EXTRACTED MATERIAL Start Marker
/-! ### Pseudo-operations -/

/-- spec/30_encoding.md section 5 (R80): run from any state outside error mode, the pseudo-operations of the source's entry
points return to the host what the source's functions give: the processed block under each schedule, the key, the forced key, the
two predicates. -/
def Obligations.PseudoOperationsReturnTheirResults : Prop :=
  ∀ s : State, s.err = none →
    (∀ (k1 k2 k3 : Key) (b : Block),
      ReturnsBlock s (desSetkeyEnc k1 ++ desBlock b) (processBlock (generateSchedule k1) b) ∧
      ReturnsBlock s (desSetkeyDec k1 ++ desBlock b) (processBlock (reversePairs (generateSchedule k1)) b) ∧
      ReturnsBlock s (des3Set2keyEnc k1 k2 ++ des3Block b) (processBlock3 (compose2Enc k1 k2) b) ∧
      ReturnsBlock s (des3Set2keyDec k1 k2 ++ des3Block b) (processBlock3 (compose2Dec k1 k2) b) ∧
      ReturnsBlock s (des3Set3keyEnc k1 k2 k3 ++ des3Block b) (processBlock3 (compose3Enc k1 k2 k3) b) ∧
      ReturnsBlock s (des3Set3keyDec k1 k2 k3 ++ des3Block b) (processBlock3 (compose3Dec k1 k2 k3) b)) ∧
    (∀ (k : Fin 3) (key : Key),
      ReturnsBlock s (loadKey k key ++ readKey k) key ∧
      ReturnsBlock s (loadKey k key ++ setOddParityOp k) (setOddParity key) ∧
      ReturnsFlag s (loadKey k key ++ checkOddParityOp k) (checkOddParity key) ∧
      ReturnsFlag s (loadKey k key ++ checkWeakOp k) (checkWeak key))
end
EXTRACTED MATERIAL End Marker
EXTRACTED MATERIAL Start Marker
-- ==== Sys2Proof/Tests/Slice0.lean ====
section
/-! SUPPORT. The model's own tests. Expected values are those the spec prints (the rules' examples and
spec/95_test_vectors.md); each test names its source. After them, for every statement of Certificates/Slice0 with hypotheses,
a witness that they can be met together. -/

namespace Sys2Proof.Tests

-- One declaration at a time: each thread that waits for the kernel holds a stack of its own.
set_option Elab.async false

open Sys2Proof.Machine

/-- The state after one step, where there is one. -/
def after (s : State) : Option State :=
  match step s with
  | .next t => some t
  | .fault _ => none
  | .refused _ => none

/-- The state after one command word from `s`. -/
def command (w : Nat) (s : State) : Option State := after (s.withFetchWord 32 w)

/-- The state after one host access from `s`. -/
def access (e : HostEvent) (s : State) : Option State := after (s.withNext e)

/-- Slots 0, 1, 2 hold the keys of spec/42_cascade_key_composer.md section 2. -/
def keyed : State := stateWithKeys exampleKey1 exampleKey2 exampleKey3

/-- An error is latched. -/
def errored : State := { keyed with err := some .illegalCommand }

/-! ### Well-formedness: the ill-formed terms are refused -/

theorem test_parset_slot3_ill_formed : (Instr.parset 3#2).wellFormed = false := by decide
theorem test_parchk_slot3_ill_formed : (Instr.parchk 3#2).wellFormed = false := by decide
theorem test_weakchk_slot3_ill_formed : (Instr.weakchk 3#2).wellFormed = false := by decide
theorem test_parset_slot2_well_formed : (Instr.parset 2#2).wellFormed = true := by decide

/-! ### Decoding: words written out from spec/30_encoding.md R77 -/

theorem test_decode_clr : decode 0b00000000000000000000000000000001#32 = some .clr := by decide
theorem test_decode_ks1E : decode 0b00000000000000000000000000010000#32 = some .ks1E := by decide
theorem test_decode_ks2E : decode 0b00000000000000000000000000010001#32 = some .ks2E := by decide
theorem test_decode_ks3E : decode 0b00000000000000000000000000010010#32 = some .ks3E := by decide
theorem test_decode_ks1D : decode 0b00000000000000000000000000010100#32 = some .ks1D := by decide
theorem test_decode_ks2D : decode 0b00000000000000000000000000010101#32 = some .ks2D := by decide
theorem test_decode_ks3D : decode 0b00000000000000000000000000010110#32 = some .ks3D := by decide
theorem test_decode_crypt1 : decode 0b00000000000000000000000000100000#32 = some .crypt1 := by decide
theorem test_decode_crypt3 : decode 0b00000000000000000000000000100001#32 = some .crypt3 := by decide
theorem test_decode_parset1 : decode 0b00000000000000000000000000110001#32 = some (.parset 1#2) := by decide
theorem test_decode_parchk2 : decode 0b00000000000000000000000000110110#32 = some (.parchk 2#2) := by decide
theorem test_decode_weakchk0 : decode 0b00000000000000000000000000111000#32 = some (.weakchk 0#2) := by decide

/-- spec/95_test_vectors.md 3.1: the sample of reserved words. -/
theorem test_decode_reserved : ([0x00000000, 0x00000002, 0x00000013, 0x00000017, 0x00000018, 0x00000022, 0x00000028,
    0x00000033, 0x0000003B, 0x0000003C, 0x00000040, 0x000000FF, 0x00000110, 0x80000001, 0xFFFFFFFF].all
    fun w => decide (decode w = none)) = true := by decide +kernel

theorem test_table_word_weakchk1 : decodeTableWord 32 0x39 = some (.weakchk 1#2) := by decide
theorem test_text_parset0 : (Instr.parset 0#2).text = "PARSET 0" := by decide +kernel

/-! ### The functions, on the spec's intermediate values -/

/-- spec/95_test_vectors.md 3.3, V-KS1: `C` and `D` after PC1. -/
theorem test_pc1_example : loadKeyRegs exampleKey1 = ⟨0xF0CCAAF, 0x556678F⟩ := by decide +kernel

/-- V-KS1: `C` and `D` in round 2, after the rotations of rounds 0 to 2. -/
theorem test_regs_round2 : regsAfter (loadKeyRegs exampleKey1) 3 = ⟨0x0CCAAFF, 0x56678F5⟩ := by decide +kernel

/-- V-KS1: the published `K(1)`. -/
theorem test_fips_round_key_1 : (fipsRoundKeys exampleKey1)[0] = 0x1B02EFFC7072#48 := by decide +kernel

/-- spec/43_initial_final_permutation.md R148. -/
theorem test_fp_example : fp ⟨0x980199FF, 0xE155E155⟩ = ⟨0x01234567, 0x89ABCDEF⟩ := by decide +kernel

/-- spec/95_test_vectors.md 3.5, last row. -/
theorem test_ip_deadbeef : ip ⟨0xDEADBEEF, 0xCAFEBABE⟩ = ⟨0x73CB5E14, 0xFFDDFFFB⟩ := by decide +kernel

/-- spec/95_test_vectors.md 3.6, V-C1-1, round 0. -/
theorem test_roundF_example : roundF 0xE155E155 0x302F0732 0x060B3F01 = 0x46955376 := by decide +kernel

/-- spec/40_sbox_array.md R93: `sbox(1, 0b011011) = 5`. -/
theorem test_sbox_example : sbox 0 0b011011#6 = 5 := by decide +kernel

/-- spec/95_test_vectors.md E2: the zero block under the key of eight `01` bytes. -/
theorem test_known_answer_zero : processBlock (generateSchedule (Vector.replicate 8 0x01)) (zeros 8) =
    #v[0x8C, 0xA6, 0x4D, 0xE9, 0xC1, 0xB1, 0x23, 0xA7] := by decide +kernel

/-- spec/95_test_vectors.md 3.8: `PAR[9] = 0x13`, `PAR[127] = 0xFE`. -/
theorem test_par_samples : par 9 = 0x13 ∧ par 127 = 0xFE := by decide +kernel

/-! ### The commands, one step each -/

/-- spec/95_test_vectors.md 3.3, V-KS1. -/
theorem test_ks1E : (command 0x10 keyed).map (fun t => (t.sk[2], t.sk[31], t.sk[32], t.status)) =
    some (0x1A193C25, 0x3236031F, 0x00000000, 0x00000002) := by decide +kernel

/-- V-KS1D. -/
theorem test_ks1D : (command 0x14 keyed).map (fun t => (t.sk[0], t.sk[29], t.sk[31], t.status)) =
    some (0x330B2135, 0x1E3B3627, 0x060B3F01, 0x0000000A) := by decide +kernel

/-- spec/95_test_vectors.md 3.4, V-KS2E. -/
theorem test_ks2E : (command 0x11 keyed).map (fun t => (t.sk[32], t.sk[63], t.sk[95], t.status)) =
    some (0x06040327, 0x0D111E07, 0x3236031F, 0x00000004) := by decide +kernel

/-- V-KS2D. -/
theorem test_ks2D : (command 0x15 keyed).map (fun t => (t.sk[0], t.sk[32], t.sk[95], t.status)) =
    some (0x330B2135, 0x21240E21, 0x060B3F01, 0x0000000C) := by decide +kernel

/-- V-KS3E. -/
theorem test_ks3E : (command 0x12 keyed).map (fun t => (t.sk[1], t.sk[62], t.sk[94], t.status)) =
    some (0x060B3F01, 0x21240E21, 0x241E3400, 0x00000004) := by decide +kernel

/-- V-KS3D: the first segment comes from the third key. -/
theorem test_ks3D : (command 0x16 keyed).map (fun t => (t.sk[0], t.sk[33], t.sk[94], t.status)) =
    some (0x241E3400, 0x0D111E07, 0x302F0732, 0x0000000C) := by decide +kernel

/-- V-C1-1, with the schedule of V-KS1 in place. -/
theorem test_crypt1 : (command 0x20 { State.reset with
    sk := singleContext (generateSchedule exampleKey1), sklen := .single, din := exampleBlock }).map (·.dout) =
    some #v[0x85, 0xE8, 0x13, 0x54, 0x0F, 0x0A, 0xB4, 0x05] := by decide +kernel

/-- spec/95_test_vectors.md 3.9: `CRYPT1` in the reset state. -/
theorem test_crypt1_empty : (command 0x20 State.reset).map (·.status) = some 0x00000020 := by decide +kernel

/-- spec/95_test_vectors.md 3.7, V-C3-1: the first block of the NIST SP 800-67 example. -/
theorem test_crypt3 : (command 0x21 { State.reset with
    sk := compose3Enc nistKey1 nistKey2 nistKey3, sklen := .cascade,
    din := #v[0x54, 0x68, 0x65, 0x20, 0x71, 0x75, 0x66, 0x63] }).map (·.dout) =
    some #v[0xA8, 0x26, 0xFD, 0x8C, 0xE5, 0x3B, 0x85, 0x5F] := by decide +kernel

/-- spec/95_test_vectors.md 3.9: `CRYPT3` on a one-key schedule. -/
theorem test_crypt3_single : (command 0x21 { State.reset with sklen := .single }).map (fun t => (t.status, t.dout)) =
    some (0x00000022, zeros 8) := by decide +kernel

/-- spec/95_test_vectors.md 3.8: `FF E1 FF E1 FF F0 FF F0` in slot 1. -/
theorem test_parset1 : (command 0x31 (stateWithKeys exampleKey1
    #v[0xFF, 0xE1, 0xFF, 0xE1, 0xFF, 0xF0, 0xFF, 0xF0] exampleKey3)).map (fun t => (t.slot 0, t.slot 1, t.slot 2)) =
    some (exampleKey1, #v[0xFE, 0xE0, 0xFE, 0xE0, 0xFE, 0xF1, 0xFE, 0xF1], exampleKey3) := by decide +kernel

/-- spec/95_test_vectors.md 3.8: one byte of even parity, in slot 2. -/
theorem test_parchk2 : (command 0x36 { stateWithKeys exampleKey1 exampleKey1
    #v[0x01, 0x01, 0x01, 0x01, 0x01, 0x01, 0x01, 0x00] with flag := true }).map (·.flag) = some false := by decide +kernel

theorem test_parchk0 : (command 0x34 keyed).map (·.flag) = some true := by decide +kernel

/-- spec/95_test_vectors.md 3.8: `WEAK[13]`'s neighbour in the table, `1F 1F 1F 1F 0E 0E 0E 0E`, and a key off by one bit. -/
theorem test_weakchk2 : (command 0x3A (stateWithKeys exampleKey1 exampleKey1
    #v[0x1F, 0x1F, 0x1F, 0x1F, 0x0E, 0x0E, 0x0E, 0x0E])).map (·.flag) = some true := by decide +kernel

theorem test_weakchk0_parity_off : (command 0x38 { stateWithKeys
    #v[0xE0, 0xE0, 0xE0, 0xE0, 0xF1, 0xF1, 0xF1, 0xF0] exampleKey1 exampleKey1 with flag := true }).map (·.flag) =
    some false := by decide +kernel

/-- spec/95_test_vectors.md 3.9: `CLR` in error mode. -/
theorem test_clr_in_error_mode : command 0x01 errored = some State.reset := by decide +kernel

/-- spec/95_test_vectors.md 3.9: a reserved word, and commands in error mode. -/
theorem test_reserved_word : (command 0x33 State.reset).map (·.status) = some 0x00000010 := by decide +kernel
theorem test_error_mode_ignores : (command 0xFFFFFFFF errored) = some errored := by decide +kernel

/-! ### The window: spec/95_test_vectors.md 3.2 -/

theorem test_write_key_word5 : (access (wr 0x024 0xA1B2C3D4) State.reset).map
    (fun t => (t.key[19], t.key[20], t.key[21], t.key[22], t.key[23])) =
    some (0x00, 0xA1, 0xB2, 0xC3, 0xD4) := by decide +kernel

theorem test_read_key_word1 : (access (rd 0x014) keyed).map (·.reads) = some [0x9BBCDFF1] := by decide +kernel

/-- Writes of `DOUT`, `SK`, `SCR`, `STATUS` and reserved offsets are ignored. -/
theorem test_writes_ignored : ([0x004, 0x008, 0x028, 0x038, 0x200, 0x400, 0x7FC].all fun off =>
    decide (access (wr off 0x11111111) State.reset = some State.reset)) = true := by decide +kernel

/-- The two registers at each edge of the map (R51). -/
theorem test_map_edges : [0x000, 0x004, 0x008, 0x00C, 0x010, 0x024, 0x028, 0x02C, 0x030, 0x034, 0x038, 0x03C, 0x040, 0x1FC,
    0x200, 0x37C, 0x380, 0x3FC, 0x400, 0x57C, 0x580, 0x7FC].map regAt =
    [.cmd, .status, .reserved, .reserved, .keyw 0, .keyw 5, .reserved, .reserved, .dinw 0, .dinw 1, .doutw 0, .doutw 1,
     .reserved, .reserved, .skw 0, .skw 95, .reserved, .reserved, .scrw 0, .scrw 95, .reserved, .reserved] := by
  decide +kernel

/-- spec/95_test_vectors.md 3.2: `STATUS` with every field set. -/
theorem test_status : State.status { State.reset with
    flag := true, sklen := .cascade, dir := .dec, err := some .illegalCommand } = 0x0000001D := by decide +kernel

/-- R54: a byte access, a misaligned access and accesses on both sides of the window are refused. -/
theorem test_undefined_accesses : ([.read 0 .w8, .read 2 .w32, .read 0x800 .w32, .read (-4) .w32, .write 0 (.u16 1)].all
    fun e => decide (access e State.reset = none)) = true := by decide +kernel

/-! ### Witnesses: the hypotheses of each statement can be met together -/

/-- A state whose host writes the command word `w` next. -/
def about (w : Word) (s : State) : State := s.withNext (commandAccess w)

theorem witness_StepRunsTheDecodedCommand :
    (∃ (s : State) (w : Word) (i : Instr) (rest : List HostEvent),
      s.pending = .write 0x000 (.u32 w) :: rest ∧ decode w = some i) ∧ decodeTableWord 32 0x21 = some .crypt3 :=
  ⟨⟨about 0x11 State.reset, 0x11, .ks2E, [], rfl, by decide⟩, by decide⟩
EXTRACTED MATERIAL End Marker
EXTRACTED MATERIAL Start Marker
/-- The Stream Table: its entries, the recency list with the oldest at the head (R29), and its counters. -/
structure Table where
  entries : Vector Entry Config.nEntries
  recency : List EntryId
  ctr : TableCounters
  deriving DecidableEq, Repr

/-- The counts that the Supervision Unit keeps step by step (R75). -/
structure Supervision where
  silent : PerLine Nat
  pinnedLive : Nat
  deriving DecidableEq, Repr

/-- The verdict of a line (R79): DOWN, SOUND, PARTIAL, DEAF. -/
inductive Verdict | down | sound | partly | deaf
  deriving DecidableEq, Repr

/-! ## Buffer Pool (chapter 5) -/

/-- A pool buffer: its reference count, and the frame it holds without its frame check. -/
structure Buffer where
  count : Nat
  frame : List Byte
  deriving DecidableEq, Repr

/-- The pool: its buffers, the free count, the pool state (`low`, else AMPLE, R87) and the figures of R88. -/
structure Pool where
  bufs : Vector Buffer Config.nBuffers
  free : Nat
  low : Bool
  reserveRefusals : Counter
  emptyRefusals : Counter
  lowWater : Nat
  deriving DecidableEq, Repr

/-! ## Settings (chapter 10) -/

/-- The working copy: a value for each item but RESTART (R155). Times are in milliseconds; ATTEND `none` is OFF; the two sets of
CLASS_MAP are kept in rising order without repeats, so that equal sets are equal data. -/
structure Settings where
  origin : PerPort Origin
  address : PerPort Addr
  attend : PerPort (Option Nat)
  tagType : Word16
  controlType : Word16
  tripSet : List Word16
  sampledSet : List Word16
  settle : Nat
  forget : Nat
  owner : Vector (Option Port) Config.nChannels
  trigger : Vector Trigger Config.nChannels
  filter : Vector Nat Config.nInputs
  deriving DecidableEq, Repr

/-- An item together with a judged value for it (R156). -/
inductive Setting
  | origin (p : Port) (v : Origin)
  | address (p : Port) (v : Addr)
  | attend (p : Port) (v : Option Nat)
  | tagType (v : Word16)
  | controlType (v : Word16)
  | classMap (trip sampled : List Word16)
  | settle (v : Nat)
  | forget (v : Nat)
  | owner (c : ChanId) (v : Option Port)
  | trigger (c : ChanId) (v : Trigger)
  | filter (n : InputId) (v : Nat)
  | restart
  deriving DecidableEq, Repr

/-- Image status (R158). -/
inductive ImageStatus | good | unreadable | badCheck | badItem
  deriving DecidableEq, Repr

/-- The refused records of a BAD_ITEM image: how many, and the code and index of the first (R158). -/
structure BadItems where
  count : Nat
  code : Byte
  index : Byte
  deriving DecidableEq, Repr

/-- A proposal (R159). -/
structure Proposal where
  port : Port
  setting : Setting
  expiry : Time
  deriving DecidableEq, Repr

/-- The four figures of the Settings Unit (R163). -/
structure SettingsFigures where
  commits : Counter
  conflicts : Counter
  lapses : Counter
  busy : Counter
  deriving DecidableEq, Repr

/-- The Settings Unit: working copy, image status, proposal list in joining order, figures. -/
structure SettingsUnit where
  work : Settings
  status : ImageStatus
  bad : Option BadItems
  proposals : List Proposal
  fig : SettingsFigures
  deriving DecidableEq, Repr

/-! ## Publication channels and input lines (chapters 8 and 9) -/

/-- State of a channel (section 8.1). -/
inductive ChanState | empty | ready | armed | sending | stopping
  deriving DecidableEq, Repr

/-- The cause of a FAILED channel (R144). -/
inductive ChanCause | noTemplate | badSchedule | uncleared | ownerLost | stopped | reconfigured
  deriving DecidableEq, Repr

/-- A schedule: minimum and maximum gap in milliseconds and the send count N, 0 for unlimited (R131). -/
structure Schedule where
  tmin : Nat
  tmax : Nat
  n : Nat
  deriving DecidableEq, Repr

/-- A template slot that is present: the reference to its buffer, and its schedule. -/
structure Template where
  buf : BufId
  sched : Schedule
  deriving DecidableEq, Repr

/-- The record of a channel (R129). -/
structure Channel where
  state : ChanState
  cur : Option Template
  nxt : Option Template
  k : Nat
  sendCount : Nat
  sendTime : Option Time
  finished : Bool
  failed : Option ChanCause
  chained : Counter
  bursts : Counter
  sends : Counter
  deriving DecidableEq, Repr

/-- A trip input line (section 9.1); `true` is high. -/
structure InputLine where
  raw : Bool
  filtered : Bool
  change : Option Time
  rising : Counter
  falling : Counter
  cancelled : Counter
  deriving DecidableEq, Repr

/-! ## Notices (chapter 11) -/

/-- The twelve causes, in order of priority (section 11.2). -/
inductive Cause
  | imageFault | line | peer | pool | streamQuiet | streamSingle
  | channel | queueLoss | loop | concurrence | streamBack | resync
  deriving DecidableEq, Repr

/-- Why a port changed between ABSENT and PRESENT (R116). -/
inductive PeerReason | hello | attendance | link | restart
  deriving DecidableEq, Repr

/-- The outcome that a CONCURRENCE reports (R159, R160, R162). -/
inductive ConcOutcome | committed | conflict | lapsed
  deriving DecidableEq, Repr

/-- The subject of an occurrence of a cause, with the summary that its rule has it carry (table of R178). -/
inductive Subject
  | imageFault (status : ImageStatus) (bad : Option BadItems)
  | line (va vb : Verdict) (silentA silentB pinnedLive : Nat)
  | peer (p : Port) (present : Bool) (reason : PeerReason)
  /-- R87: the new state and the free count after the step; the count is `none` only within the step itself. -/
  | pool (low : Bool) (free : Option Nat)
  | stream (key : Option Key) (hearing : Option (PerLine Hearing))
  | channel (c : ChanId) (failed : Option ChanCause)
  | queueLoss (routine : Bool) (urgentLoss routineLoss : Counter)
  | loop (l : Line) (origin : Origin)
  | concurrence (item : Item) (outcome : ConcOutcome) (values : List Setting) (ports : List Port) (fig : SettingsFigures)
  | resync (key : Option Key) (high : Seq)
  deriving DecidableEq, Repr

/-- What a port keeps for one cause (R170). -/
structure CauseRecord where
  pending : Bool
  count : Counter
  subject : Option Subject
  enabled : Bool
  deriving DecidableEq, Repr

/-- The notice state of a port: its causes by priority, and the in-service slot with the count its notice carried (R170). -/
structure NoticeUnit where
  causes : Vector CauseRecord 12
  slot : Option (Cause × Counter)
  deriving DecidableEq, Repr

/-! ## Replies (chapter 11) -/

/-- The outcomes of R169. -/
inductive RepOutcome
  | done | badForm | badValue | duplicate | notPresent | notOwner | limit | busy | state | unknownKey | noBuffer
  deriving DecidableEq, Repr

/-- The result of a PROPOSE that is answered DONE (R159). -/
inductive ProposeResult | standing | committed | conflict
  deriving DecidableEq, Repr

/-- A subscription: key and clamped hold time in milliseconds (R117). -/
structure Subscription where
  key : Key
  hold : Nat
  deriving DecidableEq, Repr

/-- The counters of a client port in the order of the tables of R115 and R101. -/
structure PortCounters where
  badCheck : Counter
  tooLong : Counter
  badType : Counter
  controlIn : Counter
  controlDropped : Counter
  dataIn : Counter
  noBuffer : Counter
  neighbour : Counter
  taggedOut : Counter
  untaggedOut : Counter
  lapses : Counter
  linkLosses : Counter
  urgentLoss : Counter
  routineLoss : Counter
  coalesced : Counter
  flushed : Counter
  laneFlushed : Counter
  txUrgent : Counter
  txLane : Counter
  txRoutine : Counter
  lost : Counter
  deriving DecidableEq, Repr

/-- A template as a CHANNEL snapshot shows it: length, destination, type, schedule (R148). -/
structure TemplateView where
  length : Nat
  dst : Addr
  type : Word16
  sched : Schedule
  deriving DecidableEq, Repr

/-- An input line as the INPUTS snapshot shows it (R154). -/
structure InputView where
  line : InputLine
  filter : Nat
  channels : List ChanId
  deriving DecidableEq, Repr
EXTRACTED MATERIAL End Marker
- WHAT THE EXERCISE ASKS -
Exact duplication is required for the lines above, from the line that contains "namespace Sys2Proof.Tests" to the line that contains "after one host", inclusive; omit all others.

- RESPONSE BOX -
namespace Sys2Proof.Tests

-- One declaration at a time: each thread that waits for the kernel holds a stack of its own.
set_option Elab.async false

open Sys2Proof.Machine

/-- The state after one step, where there is one. -/
def after (s : State) : Option State :=
  match step s with
  | .next t => some t
  | .fault _ => none
  | .refused _ => none

/-- The state after one command word from `s`. -/
def command (w : Nat) (s : State) : Option State := after (s.withFetchWord 32 w)

/-- The state after one host access from `s`. -/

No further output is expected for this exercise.